# [Exercise]
The requested output is every line from the one with "some p => p.2" through the last line below, printed exactly.

══ Records supplied ══

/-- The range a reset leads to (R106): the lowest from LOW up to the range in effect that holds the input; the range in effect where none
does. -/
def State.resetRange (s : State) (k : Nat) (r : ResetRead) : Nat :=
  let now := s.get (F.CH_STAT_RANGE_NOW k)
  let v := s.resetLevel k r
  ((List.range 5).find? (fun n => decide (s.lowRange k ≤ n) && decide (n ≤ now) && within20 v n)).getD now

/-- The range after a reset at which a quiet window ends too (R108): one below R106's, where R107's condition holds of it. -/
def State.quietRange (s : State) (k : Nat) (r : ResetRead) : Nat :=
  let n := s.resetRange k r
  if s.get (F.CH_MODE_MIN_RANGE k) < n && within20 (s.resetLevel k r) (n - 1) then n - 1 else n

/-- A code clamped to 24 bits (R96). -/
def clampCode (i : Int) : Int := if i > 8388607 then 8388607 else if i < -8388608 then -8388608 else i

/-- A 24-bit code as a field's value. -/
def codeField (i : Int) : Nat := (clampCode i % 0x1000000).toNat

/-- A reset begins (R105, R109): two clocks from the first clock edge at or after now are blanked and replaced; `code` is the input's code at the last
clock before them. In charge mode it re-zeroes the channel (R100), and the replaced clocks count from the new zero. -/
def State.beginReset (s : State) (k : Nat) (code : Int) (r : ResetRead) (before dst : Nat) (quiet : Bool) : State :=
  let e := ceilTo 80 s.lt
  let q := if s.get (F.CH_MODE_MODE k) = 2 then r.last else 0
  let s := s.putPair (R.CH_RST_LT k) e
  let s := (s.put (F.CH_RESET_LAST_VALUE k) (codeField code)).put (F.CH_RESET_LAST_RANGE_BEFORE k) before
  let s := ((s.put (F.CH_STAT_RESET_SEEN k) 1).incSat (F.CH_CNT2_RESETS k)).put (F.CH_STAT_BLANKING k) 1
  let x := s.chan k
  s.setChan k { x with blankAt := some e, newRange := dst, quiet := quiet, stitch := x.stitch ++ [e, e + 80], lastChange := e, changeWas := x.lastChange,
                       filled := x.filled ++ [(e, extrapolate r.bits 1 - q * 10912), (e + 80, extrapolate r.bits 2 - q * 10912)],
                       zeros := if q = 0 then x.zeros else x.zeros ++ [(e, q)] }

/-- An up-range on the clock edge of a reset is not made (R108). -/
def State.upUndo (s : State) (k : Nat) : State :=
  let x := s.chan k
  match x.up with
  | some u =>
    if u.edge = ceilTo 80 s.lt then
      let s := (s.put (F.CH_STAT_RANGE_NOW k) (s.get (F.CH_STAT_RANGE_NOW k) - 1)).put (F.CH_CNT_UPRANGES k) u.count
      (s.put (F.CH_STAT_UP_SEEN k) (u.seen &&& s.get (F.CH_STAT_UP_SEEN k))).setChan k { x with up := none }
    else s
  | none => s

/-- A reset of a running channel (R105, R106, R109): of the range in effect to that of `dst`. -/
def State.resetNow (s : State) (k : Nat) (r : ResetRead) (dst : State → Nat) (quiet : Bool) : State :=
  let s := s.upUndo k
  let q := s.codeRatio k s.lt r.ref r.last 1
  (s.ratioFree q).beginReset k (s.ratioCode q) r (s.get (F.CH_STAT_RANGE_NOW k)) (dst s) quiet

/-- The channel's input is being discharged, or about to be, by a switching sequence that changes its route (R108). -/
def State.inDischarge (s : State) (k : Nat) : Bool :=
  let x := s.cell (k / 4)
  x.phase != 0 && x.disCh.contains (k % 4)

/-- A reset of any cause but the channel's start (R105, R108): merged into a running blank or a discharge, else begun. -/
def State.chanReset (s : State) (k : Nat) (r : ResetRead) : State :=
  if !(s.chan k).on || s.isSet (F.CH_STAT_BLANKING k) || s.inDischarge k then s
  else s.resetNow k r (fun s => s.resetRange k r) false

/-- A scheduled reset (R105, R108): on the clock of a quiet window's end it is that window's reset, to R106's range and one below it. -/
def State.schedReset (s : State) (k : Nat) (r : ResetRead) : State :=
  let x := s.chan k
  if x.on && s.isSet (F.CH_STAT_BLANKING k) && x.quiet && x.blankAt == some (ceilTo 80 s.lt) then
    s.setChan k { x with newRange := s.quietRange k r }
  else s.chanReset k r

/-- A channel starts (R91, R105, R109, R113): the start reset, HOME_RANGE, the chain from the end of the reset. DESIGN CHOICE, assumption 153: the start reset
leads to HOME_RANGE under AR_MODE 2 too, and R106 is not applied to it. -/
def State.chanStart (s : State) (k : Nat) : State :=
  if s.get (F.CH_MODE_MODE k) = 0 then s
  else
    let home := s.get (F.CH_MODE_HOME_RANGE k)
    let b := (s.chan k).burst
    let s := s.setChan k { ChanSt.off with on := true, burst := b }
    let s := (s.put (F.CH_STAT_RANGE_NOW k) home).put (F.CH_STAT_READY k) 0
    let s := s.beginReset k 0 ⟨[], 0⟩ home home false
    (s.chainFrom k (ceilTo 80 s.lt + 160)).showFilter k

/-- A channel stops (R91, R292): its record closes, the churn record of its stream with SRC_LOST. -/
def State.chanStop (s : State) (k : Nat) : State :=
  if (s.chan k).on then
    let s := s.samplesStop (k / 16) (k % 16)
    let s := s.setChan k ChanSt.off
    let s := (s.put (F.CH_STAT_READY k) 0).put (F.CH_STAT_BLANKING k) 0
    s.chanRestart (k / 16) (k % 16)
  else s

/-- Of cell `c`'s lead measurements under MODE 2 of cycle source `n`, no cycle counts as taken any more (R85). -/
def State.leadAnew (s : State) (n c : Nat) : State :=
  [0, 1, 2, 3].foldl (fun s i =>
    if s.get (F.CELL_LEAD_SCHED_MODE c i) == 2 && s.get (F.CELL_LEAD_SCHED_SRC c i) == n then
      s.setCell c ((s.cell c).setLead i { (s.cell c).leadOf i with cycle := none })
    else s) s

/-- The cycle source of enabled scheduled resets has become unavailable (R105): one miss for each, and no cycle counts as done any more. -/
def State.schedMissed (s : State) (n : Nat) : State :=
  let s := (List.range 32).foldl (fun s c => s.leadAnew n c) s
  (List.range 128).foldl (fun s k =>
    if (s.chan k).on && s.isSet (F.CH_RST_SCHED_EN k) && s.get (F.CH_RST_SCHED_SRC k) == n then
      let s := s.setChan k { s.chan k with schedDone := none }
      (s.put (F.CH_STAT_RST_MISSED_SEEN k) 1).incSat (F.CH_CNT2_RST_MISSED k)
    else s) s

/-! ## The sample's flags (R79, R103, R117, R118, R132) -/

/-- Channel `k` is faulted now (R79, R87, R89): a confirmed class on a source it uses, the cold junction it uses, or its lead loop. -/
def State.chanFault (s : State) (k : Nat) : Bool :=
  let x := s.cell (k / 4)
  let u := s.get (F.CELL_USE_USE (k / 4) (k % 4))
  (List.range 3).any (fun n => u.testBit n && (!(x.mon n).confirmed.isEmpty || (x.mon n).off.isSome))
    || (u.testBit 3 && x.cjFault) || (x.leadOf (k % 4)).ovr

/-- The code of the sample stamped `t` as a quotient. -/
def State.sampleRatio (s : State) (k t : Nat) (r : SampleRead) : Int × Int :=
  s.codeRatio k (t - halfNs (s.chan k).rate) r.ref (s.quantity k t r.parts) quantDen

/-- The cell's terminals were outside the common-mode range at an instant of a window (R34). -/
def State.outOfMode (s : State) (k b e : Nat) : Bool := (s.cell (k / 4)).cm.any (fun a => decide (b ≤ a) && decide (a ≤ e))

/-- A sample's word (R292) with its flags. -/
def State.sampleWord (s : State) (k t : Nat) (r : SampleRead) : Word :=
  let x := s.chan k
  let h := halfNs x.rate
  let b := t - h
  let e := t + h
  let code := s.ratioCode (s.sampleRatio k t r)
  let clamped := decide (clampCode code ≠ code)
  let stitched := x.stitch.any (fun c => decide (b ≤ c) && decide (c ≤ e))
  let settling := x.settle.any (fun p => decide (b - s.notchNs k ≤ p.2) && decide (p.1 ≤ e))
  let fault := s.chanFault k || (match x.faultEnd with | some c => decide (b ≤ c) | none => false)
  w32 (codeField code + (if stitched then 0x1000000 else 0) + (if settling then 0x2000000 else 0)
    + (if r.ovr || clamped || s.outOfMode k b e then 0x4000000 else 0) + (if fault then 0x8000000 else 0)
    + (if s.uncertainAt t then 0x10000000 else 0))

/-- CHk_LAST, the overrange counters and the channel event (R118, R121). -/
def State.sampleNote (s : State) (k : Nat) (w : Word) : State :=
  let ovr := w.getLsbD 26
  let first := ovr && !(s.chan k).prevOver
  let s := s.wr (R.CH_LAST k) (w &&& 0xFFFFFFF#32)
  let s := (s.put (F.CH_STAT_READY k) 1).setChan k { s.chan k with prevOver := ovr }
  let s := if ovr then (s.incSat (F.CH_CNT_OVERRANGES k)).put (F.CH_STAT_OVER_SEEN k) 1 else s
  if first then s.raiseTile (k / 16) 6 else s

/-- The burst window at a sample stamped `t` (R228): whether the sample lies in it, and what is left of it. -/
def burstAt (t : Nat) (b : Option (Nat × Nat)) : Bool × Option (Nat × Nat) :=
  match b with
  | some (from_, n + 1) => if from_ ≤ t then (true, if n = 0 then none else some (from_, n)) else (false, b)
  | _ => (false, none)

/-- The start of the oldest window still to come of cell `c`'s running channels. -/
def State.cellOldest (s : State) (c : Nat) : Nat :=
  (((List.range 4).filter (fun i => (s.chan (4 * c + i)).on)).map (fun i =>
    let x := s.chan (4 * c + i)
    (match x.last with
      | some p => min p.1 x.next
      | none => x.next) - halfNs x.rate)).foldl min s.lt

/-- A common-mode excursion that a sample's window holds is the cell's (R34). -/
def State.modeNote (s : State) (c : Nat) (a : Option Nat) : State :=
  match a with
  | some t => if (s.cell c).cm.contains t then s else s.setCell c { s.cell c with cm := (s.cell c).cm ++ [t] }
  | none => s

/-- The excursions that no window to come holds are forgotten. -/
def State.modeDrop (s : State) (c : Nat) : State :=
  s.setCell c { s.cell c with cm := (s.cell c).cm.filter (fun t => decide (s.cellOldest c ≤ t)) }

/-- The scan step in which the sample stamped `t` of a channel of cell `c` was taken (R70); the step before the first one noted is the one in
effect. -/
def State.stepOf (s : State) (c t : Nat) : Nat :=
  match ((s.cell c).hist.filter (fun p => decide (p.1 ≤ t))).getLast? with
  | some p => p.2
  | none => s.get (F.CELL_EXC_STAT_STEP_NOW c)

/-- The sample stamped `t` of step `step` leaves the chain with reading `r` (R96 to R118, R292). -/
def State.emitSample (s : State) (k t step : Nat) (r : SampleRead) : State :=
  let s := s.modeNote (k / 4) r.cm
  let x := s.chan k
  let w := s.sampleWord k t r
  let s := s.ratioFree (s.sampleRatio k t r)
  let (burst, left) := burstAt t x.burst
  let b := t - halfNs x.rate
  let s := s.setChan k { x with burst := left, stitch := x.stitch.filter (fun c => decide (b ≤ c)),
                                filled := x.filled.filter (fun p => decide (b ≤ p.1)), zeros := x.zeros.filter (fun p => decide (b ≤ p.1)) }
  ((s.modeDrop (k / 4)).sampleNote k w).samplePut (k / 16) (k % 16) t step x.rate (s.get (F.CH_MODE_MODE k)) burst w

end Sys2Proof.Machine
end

═══

# [Response]
  | some p => p.2
  | none => s.get (F.CELL_EXC_STAT_STEP_NOW c)

/-- The sample stamped `t` of step `step` leaves the chain with reading `r` (R96 to R118, R292). -/
def State.emitSample (s : State) (k t step : Nat) (r : SampleRead) : State :=
  let s := s.modeNote (k / 4) r.cm
  let x := s.chan k
  let w := s.sampleWord k t r
  let s := s.ratioFree (s.sampleRatio k t r)
  let (burst, left) := burstAt t x.burst
  let b := t - halfNs x.rate
  let s := s.setChan k { x with burst := left, stitch := x.stitch.filter (fun c => decide (b ≤ c)),
                                filled := x.filled.filter (fun p => decide (b ≤ p.1)), zeros := x.zeros.filter (fun p => decide (b ≤ p.1)) }
  ((s.modeDrop (k / 4)).sampleNote k w).samplePut (k / 16) (k % 16) t step x.rate (s.get (F.CH_MODE_MODE k)) burst w

end Sys2Proof.Machine
end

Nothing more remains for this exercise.